As the number of older people throughout the globe continues to grow, the health- related consequences of the aging population will dominate medical care. Chronic inflammation underpins several age-related diseases such as atherosclerosis, Alzheimer’s Disease, sarcopenia, and arthritis. The origins of chronic inflammation with aging are not clear but increasing adiposity may be a contributor. More than a third of individuals aged greater than 60 are obese with a particular increase in intra-abdominal fat. Prior experimental studies in mice have revealed that aging induces a more inflammatory profile in the visceral fat consisting of inflammatory (termed M1) macrophages [1]. Furthermore, the age-enhanced production of inflammatory cytokines such as tumor necrosis factor (TNF)-α, which induce insulin resistance during obesity [2], in visceral adipose tissue depends on the expression of Toll like receptor 4, a key innate immune receptor [1].
One potential highly morbid consequence of obesity is atrial fibrillation (AF). AF is the most common arrhythmia, affecting nearly five million patients across the US and the number one cause of hospitalizations from arrhythmias [3]. The incidence of AF is projected to double over the next two decades. Clinical studies have associated increased body mass index with AF. Specifically, with every unit increase in body mass index there is up to an 8% increase in the development of AF [4]. While obesity occurs with other risk factors for AF, including hypertension, atherosclerosis, diabetes and sleep apnea, an ovine AF model demonstrated that obesity alone can substantially enhance AF [5]. Given the epidemic of obesity across the globe and particularly within the US, we urgently need to understand the mechanisms by which obesity enhances AF.

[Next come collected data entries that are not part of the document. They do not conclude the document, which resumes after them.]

-- ==== Sys2Proof/Config.lean ====
section
/-!
DEFINITION. What an implementation or a part fixes, and the free values: constants without a body, so that nothing can
evaluate them or prove a value of them. Each is named in the assumption log.
-/
namespace Sys2Proof.Config
open Sys2Proof

/-! Per part. -/

/-- DEV_STEPPING (R57, "per part"). -/
opaque stepping : Word
/-- SERIAL_LO and SERIAL_HI (R57, "per part"). -/
opaque serialLo : Word
opaque serialHi : Word
/-- FW_VERSION while READY is 1 (R57). -/
opaque fwVersion : Word
/-- Fused VDD_CORE target in mV (R582). -/
opaque fusedMv : Nat
/-- Fused minimum security version of an image (R596). -/
opaque minSecurityVersion : Nat
/-- Fused root key, 256 bits (R193). -/
opaque rootKey : Nat

/-! Programs of the firmware image (R427): their properties are not given. -/

/-- URGENT, pages of code, bytes of shared window, entry and constant-buffer handle of a Guxus program (log 34). -/
opaque guxusUrgent : Nat → Bool
opaque guxusPages : Nat → Nat
opaque guxusShared : Nat → Nat
opaque guxusEntry : Nat → Nat
opaque guxusConst : Nat → Nat

/-! Encodings that the manual leaves out (R414). -/

/-- Which scalar operation, by position, a register instruction of a major and FN selects (log 35). -/
opaque aluReg : Nat → Nat → Nat
/-- Which scalar operation an immediate major selects, and whether it extends IMM16 with its sign. -/
opaque aluImm : Nat → Nat
opaque aluImmSigned : Nat → Bool
/-- The step that IMM13 of an atomic operation spells. -/
opaque atomicStep : Nat → Int

/-- Which of the 8,192 indices of the derived-key cache a derived set falls into (R188). -/
opaque dkcIndex : Nat → Nat

/-- Which of the 2,048 indices of a pipeline's edge cache a line falls into (R204). -/
opaque edgeIndex : Nat → Nat

/-- The pipeline of a mixed-audio or event source, by source index (log 59). -/
opaque outPipe : Nat → Nat

/-- Engine cycles in M cycles/s that a number of legs and sources charge beside fully processed audio (log 73). -/
opaque engineBase : Nat → Nat → Nat

/-! Audio (chapter 08): codecs and constants whose values the manual does not give (log 60). -/

/-- Octets of an AV1 dependency descriptor that the device makes, with its padding, for a payload (log 182). -/
opaque ddOctets : Nat → Nat
/-- Samples at 48 kHz of an Opus payload; a payload that the decoder of a codec can parse. -/
opaque opusSamples : Nat → Nat
opaque parses : Nat → Nat → Bool
/-- Codec state after a payload; sample of a codec, rate, state and side (0 left or mono, 1 right) at a place in its packet. -/
opaque codecNext : Nat → Nat → Nat → Nat
opaque pcm : Nat → Nat → Nat → Nat → Nat → Int
/-- Concealed sample of Opus from its state, and from the redundancy of the next payload. -/
opaque plc : Nat → Nat → Int
opaque fec : Nat → Nat → Int
/-- Pitch period, less 1, in the last samples of a codec, newest first; the Q1.15 gain of its repetition that many samples at 48 kHz into
a loss (R283). -/
opaque pitch : Nat → List Int → Nat
opaque plcGain : Nat → Nat
/-- A sample between an old and a new one, at a place of a crossfade. -/
opaque crossfade : Int → Int → Nat → Int
/-- Built-in coefficients of profile 0: FIR taps and half-band taps. -/
opaque builtIn : Nat → Int
/-- Rounding of a value on a linear ramp and of a product of gains: a choice among the neighbours. -/
opaque rampPick : Nat → Nat → Nat → Nat → Nat
opaque gainPick : Nat → Nat → Nat → Nat
/-- Phase at which a tone of a frequency begins in an event at a volume, in 1/480,000 of a turn; rounding of a tone's sample at a place. -/
opaque tonePhase : Nat → Nat → Nat → Nat
opaque tonePick : Nat → Nat → Nat → Nat
/-- Codec state after coding samples under settings; the coded payload and, for Opus in a frame of ms, its bytes. -/
opaque encNext : List Nat → Nat → List Int → Nat
opaque encoded : List Nat → Nat → List Int → Nat
opaque opusBytes : List Nat → Nat → Nat → Nat
/-- An output of a level is silent to the Opus encoder. -/
opaque opusSilent : Nat → Bool

/-! Video. -/

/-- No later frame may refer to the frame of a kind whose first packet has a payload: what its bitstream says (R313). -/
opaque disposable : Nat → Nat → Bool

/-- Further coding-block rows that a part takes beyond its least number (R380); decode targets of an output source by spatial and
temporal layers, as DT_MAP words; bytes of a dependency descriptor, with or without the template structure (R373). -/
opaque partExtra : Nat → Nat → Nat
opaque encDtMap : Nat → Nat → Nat
opaque ddBytes : Nat → Nat → Bool → Nat
/-- Polyphase scaling (R343, R376): where a sample of the output lies in the source, in 1/64 samples, a coefficient by filter, sizes, phase and
tap, and the coefficient that stands for 1. -/
opaque scalePos : Nat → Nat → Nat → Nat → Int
opaque scaleTap : Nat → Nat → Nat → Nat → Nat → Int
opaque scaleOne : Nat → Nat
/-- Conversion from or to a matrix that names no luma weights (R345). -/
opaque convertOther : List Nat → Nat → Nat
/-- Level of a corner mask of a radius at a pixel that its circle cuts, by the pixel's place from the circle's centre (R344). -/
opaque cornerLevel : Nat → Nat → Nat → Nat
/-- Samples and motion data of a decoded picture, and samples of a reconstructed one, by the picture's number among the free values. -/
opaque decoded : Nat → Nat → Nat → Nat → Nat
opaque motionByte : Nat → Nat → Nat
opaque rebuilt : Nat → Nat → Nat → Nat → Nat
/-- Luma AC step of a codec's index at a depth (R392). -/
opaque acStep : Nat → Bool → Nat → Nat
/-- Byte of a bitstream buffer, and of a daymark plane, whose layouts the spec does not give. -/
opaque streamByte : Nat → Nat → Nat
opaque planeByte : List Word → Nat → Nat
/-- Analysis (R385): the sum of absolute transformed differences of a block, the rate cost of a vector to a reference beside its neighbours'
vectors, a predicted sample at a fraction of a sample, the greatest vector of a codec and the padding of its references. -/
opaque satd : List Int → Nat
opaque rateCost : Nat → Int → Int → List (Int × Int) → Nat
opaque interpolate : Nat → Nat → Nat → List Nat → Nat
opaque vectorReach : Nat → Nat
opaque refPadding : Nat → Nat
/-- Choice between the two whole numbers on either side of a value that is not whole, or between neighbours that 64 fraction bits
do not tell apart. -/
opaque roundPick : Nat → Nat

/-! Free values: results the spec leaves open. Each is applied to what it depends on, or to the counter of free values. -/

/-- Bytes of a journal record with that many words of staged bodies (R557, R559); its layout is not given. -/
opaque journalBytes : Nat → Nat

/-- A fresh random or unstated number (log 2). -/
opaque fresh : Nat → Nat

end Sys2Proof.Config
end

Inflammation could be an underlying mechanism connecting adiposity to AF. Clinical studies have associated several circulating inflammatory mediators with AF, including C-reactive protein (CRP), interleukin (IL)-1β, IL-6, TNF-α, and immune complement activation with persistent AF [6]. Epicardial fat is a major source of adipokines, inflammatory cytokines and free fatty acids, which contributes to fibrotic remodeling within the atrial myocardium [7]. Macrophages and neutrophils, key cellular mediators of inflammation, may contribute to AF by infiltrating the atria or the epicardial fat, releasing reactive oxygen species, producing inflammatory cytokines, chemokines, metalloproteinases or myeloperoxidases. Inflammation is also critical for insulin resistance in experimental models of diet-induced obesity [3]. Increasing adiposity leads to the recruitment of macrophages into the fat depots. Macrophages, along with adipocytes, produce inflammatory mediators including TNF-α, which may mediate insulin resistance. Thus, inflammation occurs in obesity and AF, yet the inflammatory pathway linking obesity to AF has not been identified.
Clearly, future investigations will be required to unravel how increased adiposity, either from diet or from aging, leads to AF. To comprehensively address this highly biomedically relevant issue will require a combination of experimental approaches. Specifically, murine models will allow one to genetically delete or over express a pathway of interest in a specific cell type. Large animal models, such as the sheep, in which AF can be sustained for weeks [8] will allow for the examination of novel therapeutics in dosages that may be effective in humans. Use of in vitro cultures with human cardiomyocytes derived from stem cells will permit one to examine whether inflammatory mediators produced by adipose tissue remodel human atrial ion channels to promote AF. Through such a combined strategy, one hopes to elucidate novel inflammatory pathways and novel anti-inflammatories to mitigate the AF promoting effects of adiposity that occur with aging and obesity.